О статусе учёного часто судят по индексу цитируемости его трудов. Александр Сергеевич Панарин — едва ли не самый цитируемый автор. Но красноречивей всего о нём говорят не ссылки и не цитаты, а умолчания… Не каждый осмелится и сегодня не то чтобы признать правоту его суждений и точность прогнозов, но даже повторить многие нелицеприятные оценки российской политической жизни и того тонкого социального слоя, который именует себя национальной политической элитой, не испытывая при этом к собственному народу ничего, кроме презрения. Впрочем, за жёсткой критикой политической верхушки не скрывалось иного желания, кроме одного — излечить застарелый недуг, выправить власть. В этой связи вспоминаются известные слова: друг у власти — потерянный друг. Хочется верить, что уже наступает время, когда российская властная элита очистится от скверны, выйдет из противоестественной оппозиции к народу. Тогда будет востребован и потенциал творчества Александра Панарина. Но нам тогда будет ещё больней от потери. От осознания того, что мы не смогли вовремя оценить его пророческого дара. Имя его дорого каждому, кто любит Россию и знает, сколь велик вклад учёного в становление отечественной и мировой политической науки. Может быть, с годами утихнет боль утраты, но останутся труды, достойные того, чтобы войти в свод лучших произведений русской философии.
Господь дал Александру Панарину два служения — истине и России. Соединить эти дары дано не многим: умом Россию не понять, аршином общим не измерить… Для этого нужно любящее и кроткое сердце православного человека. Его сердцу были открыты душа и будущность русского народа, а ещё — горизонты мировой политики, её тайные пружины и страшные язвы. Пророческое сердце отзывалось болью каждый раз, когда сбывались пророчества. А они сбывались и, увы, будут сбываться. Теперь это сердце остановилось.
Только православный человек, беззаветно любивший Россию и видевший в заревах грозной истории земного отечества свет отечества небесного, мог узреть за явным нежеланием русского общества приспособиться к тотальному рынку, где всё продается и покупается, не столько слабость, сколько великую жертву и высшее призвание. Россия способна выстоять и противостоять новому язычеству, ибо «приспособленным, успешным и удачливым недосуг говорить и думать о новом мире». Даже по закону естественного отбора они обречены. «Лежащей в основе западной морали успеха презумпции доверия к сильнейшему — наиболее приспособленному — мы противопоставляем нашу презумпцию доверия к слабейшему. В этом — наш исторический и метаисторический мистицизм, вполне вписывающийся в Христово обетование нищих духом, которые наследуют Землю».

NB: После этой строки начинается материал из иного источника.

/-- A fail event (R216): the phase's number and kind, and when it reached the facet's queue. -/
structure FailEvent where
  vertex : Nat
  kind   : Nat
  vcount : Nat
  beat   : Nat
  mask   : Nat
  serial : Nat
  at_    : Nat
  /-- `at_` was taken in a facet whose time is suspect (R111). -/
  suspect : Bool
  deriving DecidableEq, Repr

/-- What a facet sends to the hub in order (R217, R218): fail events, and the end marker of a phase with the events lost of
each gang vertex. -/
inductive HubItem where
  | event (e : FailEvent)
  | marker (chord serial : Nat) (lost : List (Nat × Nat))
  deriving DecidableEq, Repr

/-- A phase start that Arc has sent to a facet (R131): the gang with its codes, the start boundary as a grid index, the
phase's kind (R216) and its number. -/
structure PhaseStart where
  chord   : Nat
  routine : Nat
  gang    : List Nat
  codes   : List Nat
  params  : List Nat
  start   : Nat
  kind    : Nat
  serial  : Nat
  deriving DecidableEq, Repr

/-- What a facet holds beside its registers. -/
structure Facet where
  /-- The grid in use: the period in 2^-24 tick, the origin, and the anchor (R116, R118, R120). -/
  period : Nat
  origin : Nat
  anchor : Nat
  due    : Option RateDue
  trans  : Option Transition
  /-- Words of timing settings as they stood before an update that waits for a granule boundary, and its instant. -/
  older  : List (Nat × Word64)
  olderAt : Nat
  /-- Channels released since they were last parked, as a mask (R86). -/
  awake  : Nat
  /-- Doublewords 0 to 6 of the microcode word being written (R158). -/
  staging : List Nat
  /-- Correctable errors of the facet's memories (R14). -/
  corrected : Nat
  /-- Phase starts that have not been taken, oldest first. -/
  inbox  : List PhaseStart
  /-- Events and end markers on their way to the hub, oldest first (R217). -/
  queue  : List HubItem
  deriving DecidableEq, Repr

/-- Where a PMU measurement stands (R99). -/
inductive PmuStage where
  | idle | settling | queued
  deriving DecidableEq, Repr

/-- What a channel holds beside its registers. -/
structure Chan where
  drive    : Drive
  /-- The ball time of the last placed edge (R125). -/
  lastEdge : Int
  stage    : PmuStage
  /-- The time of the START, and of the last write to a PMU setting or clamp pair (R99). -/
  startAt  : Nat
  touched  : Nat
  /-- A MEASURE operation of Arc waits for the measurement (R191). -/
  forArc   : Bool
  /-- The settling time of Arc's measurement in ticks, 0 for FCT_PMU_SETTLE (R191). -/
  settle   : Nat
  deriving DecidableEq, Repr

В своей лекции, прочитанной при вручении ему премии Александра Исаевича Солженицына, Панарин говорил, что, может быть, сам русский народ и является в мире той загадочной исторической инстанцией, которая остановит глобальное крушение. «Может быть, русскому народу дано защищать те ценности, которые заведомо нерентабельны и потому преследуются рыночниками. И, может быть, когда-нибудь история воздаст ему за это… Никакой рынок не будет содержать Большой театр, Фундаментальную национальную библиотеку, выстраивать стройную систему высшего образования. Они нерентабельны».
Продолжим эту мысль: и безграничные просторы великой России, и её многовековое стремление сохранить в истории все народы и культуры, когда-либо доверившие России свою судьбу, тоже нерентабельны по меркам голого расчёта… Вместе с тем, именно политическое тело исторической России тысячелетиями закрывало и защищало одну шестую планеты — с её великими реками и озёрами, уникальными природными и этнокультурными регионами, от состояния которых зависит не только качество жизни на планете Земля, но и сама возможность эту жизнь сберечь.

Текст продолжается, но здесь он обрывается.